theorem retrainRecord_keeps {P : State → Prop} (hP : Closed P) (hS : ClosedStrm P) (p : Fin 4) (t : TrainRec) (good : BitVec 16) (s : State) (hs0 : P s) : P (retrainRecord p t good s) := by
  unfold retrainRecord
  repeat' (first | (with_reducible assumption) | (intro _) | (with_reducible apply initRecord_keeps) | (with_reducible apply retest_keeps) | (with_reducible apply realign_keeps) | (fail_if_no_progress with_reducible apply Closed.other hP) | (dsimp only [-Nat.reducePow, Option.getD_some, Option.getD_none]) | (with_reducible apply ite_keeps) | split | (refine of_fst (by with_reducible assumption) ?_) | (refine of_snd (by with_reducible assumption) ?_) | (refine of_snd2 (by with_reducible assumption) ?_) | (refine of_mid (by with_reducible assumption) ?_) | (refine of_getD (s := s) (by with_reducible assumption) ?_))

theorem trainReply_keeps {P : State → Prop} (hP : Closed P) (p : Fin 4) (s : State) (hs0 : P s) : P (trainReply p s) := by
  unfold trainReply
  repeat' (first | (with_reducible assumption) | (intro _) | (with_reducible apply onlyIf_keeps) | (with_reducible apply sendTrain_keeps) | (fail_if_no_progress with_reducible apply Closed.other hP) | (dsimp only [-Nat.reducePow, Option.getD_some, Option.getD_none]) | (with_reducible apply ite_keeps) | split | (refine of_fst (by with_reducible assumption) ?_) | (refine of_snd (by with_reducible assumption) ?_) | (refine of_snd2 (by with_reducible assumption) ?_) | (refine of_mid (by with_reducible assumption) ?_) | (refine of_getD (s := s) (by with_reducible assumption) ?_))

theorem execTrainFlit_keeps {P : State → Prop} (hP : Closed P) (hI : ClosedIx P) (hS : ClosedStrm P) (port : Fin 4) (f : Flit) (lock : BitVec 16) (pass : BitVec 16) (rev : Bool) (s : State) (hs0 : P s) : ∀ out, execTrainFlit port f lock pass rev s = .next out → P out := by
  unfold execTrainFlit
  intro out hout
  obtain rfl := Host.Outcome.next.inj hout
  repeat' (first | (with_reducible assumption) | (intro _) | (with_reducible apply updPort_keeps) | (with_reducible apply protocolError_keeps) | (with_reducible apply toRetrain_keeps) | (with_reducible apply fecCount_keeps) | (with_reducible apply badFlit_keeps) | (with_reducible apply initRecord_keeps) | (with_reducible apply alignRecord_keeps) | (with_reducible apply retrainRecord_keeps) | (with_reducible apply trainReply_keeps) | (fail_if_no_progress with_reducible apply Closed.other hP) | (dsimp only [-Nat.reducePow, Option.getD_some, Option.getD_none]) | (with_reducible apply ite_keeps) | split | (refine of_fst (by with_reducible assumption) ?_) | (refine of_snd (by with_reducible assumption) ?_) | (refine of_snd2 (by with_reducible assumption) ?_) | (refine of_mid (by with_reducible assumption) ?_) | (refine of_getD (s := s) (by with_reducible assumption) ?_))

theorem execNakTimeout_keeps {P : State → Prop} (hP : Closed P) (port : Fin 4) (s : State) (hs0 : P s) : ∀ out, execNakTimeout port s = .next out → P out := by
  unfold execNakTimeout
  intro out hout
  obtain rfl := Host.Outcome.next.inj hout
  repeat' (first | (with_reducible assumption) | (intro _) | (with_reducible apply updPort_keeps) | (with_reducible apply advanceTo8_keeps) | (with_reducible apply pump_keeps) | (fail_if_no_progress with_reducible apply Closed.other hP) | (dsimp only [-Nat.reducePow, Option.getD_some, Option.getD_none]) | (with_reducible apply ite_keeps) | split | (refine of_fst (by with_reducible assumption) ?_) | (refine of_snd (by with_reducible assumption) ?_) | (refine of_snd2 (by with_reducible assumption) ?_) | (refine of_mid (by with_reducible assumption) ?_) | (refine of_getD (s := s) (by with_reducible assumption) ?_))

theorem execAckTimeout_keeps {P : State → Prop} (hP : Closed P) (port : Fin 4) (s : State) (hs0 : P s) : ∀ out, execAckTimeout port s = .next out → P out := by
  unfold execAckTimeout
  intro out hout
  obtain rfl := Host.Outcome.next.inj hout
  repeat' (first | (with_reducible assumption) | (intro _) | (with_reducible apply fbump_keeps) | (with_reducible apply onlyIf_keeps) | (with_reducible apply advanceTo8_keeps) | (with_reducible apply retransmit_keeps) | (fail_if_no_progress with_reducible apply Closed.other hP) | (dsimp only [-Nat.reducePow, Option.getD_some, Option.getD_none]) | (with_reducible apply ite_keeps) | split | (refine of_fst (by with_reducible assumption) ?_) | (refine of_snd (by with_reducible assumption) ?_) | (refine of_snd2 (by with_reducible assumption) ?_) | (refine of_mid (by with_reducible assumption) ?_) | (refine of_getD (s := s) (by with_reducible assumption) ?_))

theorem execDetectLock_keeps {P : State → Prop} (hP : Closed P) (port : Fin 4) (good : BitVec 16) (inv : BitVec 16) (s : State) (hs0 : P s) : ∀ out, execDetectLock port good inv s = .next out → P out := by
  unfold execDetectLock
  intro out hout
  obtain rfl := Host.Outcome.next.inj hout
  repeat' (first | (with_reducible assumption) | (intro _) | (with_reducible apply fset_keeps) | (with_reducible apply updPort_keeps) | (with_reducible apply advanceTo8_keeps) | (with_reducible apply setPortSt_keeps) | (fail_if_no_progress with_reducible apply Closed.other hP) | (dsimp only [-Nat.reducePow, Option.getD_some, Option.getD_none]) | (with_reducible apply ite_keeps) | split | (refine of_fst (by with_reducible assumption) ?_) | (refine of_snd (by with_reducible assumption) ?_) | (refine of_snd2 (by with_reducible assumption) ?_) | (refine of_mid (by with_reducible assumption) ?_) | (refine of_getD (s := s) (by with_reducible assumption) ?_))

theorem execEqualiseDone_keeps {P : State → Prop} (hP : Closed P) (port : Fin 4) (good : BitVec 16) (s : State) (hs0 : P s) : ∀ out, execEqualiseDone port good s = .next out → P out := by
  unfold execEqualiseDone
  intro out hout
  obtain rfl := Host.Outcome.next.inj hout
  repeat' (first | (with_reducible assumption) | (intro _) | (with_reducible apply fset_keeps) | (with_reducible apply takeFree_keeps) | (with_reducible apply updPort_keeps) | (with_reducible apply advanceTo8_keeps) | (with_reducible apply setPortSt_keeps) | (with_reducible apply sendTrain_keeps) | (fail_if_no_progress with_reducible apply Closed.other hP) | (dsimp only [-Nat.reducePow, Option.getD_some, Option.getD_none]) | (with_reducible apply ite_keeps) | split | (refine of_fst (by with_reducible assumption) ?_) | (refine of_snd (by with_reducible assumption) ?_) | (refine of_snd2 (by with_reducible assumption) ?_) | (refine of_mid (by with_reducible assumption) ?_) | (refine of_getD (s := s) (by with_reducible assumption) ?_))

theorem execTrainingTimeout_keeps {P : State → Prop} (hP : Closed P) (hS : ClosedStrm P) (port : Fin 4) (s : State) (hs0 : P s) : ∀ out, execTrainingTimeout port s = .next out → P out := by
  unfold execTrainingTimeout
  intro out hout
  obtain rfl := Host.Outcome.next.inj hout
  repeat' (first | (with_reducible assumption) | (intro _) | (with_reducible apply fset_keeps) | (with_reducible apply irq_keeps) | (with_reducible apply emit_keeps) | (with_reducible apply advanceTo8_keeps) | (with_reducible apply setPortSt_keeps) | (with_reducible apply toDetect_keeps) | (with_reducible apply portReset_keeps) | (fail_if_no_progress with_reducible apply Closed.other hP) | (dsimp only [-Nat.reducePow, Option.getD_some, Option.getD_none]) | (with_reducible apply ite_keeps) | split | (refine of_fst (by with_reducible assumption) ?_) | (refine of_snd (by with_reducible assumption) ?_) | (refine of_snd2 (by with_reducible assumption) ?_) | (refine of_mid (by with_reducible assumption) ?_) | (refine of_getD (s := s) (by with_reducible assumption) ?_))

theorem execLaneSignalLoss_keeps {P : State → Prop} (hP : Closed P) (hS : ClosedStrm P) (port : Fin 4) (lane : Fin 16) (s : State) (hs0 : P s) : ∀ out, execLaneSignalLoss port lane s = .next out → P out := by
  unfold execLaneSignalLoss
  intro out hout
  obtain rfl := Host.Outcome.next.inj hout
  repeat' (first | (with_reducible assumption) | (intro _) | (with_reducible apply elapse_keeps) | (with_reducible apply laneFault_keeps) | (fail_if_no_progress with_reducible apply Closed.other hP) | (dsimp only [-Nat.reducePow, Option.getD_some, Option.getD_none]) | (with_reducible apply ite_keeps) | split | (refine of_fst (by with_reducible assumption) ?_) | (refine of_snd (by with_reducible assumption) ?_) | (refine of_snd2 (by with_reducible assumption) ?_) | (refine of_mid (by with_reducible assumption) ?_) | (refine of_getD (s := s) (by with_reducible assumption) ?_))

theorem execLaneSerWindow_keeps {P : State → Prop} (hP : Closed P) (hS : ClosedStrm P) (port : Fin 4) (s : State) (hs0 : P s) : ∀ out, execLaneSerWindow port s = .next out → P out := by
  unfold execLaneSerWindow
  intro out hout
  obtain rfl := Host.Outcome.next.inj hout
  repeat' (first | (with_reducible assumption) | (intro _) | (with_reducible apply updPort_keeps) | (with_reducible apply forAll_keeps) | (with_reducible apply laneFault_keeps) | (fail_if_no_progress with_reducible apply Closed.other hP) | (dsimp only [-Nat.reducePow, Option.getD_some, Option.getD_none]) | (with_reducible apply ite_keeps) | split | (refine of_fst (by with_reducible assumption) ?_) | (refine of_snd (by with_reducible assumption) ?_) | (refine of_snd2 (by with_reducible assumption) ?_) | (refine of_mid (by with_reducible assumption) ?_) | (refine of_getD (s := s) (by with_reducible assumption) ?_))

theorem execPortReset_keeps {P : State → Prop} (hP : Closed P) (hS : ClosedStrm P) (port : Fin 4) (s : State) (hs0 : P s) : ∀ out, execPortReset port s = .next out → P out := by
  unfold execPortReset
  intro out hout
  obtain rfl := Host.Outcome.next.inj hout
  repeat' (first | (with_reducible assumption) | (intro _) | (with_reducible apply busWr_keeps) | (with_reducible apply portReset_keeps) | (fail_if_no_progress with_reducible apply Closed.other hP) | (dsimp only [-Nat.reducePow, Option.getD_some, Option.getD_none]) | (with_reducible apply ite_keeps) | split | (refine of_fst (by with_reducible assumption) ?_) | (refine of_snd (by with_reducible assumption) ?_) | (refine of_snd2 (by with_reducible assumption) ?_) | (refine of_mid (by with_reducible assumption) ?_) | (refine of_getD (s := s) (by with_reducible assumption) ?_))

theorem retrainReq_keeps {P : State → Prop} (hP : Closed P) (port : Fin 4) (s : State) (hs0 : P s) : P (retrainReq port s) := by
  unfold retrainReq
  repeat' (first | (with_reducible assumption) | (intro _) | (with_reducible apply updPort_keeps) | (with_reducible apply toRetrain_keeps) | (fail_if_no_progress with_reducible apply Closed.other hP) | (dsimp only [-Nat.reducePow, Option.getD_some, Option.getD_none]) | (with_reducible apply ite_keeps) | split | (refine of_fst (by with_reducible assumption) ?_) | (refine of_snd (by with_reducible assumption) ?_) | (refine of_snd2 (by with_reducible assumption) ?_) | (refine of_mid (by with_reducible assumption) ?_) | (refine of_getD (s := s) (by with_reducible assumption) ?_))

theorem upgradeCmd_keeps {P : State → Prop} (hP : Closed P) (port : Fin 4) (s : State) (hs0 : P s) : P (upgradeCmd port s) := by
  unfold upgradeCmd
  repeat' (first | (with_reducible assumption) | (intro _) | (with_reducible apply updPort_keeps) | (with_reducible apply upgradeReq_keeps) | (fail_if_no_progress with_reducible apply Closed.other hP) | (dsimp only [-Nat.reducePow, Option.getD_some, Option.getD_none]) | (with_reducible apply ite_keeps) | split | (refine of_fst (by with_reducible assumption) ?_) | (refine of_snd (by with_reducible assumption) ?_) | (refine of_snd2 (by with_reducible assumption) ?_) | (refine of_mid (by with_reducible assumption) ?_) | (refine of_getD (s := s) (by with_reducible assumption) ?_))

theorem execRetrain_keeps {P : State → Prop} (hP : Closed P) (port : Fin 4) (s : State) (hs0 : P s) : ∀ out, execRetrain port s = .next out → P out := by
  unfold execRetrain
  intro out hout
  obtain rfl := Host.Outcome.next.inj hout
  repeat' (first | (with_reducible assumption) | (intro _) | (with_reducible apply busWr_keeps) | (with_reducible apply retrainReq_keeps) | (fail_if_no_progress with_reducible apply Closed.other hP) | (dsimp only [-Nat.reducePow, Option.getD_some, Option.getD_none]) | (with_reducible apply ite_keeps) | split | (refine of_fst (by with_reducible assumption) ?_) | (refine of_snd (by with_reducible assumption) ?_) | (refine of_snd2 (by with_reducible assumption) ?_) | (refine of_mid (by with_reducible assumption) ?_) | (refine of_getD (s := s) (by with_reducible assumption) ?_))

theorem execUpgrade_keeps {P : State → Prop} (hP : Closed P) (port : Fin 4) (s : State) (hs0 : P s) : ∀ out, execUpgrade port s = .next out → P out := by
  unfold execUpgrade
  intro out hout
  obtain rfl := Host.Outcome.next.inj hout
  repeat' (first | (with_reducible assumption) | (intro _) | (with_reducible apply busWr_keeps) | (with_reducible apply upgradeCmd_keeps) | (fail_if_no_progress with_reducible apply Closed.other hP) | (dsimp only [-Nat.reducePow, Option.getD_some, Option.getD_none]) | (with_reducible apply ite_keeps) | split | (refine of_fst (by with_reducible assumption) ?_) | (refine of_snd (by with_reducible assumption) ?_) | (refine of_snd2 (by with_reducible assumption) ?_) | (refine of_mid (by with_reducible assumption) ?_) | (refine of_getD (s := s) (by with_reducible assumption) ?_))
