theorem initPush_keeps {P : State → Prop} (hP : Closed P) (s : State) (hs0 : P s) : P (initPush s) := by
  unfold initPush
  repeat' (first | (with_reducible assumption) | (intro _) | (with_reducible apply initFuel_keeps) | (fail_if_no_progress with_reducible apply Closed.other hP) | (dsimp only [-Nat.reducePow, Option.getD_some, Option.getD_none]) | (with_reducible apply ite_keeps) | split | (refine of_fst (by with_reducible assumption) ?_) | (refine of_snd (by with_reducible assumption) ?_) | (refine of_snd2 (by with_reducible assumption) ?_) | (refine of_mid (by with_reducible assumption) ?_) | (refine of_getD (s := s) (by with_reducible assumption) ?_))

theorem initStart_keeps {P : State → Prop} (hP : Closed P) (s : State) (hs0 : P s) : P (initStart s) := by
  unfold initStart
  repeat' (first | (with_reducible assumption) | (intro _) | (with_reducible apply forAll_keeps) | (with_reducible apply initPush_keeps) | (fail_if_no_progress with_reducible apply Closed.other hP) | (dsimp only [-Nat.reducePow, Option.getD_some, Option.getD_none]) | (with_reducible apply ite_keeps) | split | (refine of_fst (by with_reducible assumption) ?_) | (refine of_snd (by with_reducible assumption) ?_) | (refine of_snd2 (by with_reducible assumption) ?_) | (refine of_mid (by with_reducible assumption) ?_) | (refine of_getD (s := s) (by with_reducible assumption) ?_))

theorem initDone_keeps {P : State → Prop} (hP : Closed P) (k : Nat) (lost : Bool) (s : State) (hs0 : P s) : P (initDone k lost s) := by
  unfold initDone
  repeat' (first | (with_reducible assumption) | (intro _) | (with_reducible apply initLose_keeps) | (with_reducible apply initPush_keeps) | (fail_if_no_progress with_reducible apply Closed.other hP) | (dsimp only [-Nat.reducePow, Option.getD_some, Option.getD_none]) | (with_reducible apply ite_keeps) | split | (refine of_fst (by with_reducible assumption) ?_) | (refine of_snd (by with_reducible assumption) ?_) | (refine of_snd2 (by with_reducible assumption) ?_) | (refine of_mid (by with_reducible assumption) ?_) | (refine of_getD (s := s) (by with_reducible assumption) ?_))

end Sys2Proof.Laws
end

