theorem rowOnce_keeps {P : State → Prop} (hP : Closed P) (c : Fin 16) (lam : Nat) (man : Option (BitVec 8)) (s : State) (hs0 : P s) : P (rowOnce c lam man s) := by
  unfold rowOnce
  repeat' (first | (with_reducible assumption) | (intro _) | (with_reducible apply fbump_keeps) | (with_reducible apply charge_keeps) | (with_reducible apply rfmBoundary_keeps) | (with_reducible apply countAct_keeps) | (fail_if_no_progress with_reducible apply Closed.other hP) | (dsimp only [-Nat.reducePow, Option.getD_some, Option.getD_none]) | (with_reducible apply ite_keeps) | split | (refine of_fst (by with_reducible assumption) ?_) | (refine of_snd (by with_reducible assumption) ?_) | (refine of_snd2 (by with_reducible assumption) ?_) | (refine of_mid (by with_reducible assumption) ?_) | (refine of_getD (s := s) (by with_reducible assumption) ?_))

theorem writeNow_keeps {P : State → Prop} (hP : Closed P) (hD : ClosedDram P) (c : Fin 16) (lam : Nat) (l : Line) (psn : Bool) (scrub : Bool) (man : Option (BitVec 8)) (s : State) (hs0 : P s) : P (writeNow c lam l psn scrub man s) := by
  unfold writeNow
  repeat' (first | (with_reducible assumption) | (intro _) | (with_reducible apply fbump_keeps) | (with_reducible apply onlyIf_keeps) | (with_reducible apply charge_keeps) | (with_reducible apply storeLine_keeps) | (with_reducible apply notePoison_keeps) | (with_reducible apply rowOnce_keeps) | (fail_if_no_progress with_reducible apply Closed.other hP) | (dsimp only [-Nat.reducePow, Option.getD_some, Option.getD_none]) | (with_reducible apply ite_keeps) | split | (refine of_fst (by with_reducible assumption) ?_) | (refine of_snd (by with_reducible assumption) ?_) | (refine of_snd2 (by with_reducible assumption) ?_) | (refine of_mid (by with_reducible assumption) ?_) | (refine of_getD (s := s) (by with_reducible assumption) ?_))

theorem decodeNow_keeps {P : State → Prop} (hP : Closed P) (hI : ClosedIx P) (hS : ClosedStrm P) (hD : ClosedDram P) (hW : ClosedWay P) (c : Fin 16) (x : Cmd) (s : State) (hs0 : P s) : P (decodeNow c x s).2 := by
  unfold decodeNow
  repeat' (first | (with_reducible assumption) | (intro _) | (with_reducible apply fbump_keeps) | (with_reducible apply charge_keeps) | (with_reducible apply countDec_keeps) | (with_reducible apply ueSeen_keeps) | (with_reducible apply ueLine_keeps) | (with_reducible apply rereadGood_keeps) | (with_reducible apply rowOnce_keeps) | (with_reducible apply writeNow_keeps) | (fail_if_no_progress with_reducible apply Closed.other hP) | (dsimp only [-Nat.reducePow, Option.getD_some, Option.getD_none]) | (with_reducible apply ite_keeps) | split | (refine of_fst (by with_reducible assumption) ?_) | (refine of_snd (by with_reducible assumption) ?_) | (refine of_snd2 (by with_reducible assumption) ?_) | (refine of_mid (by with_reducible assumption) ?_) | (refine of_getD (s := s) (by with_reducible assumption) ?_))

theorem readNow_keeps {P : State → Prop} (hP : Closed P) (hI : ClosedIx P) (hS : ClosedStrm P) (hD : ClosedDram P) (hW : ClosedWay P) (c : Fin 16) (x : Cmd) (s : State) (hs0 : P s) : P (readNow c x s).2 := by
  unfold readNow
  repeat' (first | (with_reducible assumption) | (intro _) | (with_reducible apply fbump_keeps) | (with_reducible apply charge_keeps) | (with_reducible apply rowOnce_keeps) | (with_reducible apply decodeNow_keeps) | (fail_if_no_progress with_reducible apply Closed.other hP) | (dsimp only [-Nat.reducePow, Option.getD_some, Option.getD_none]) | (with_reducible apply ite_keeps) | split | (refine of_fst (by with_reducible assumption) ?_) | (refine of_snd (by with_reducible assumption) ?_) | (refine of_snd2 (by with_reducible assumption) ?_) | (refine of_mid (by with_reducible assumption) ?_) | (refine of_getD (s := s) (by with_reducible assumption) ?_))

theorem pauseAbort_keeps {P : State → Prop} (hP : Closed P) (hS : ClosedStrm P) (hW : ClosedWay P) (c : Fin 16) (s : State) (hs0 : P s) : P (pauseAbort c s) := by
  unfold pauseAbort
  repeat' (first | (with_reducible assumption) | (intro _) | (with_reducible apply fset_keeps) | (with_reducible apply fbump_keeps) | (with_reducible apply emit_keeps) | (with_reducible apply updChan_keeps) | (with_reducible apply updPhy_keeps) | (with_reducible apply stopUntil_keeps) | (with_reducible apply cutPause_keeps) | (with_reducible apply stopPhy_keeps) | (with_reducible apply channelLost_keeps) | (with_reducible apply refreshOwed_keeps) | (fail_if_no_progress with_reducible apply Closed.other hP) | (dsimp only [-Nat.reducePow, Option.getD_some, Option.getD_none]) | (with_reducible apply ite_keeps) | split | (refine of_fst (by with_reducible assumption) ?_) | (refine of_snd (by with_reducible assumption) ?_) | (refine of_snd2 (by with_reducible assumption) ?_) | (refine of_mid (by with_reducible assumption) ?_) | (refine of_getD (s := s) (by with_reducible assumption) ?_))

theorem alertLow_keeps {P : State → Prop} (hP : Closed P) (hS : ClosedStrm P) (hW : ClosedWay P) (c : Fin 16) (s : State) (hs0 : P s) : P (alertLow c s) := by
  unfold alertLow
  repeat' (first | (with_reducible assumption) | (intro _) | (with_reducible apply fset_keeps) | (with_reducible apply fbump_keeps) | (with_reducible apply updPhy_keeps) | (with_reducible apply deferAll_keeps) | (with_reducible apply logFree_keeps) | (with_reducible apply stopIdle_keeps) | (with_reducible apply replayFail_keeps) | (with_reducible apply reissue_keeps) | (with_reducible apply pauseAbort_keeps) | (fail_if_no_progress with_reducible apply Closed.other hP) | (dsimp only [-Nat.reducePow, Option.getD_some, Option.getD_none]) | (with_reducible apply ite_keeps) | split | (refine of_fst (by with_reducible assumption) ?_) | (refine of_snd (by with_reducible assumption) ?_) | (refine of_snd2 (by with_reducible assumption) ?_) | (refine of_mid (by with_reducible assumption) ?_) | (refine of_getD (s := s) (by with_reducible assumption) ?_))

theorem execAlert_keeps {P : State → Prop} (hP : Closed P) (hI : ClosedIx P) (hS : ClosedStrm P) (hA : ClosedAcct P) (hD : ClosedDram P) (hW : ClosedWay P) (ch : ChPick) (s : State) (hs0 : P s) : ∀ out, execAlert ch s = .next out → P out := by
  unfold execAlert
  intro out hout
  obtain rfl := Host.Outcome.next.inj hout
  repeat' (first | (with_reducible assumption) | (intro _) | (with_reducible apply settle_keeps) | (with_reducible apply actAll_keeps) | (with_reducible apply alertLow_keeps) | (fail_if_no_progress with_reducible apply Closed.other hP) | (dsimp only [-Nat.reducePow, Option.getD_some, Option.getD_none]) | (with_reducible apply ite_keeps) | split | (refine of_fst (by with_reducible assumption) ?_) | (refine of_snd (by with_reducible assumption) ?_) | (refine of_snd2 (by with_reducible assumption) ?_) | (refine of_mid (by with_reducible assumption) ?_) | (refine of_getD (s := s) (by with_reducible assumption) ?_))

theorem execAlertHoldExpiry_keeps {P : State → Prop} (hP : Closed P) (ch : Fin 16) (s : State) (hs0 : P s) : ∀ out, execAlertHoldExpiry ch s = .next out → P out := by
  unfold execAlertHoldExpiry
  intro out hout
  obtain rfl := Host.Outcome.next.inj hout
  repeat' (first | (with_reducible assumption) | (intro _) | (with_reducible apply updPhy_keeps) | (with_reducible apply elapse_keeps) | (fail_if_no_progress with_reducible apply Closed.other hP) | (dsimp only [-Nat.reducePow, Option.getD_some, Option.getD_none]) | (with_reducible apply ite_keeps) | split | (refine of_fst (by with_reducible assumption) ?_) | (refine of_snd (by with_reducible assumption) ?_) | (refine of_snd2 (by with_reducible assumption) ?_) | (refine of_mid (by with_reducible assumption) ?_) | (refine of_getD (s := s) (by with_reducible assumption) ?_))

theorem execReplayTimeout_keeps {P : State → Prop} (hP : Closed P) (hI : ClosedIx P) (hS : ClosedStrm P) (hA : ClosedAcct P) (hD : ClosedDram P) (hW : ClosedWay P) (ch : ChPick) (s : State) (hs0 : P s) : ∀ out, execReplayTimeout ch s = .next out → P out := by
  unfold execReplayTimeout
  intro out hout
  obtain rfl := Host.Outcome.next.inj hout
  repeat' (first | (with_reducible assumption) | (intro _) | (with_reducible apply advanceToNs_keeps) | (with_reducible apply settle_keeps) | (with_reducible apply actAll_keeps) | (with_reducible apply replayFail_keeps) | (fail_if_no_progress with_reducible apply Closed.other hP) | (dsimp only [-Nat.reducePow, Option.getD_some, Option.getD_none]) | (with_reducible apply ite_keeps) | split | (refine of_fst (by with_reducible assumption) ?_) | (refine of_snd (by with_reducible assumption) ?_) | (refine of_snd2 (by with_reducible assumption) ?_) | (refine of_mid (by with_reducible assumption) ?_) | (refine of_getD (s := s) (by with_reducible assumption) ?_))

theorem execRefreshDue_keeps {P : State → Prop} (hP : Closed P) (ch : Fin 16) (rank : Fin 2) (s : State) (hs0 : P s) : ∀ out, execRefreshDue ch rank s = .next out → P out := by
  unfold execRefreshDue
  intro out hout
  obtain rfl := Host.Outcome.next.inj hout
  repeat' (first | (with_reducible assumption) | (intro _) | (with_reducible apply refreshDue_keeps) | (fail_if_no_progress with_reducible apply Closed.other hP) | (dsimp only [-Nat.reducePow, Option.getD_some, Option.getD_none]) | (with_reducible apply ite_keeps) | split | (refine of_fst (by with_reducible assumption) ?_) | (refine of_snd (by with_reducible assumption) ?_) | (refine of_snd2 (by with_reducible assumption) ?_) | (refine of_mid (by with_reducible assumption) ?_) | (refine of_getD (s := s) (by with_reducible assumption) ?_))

▬▬▬

• _Task prompt_: Whenever a line above contains "execPortReset", copy that line.

• _Solution to the exercise_:
theorem execPortReset_keeps {P : State → Prop} (hP : Closed P) (hS : ClosedStrm P) (port : Fin 4) (s : State) (hs0 : P s) : ∀ out, execPortReset port s = .next out → P out := by
  unfold execPortReset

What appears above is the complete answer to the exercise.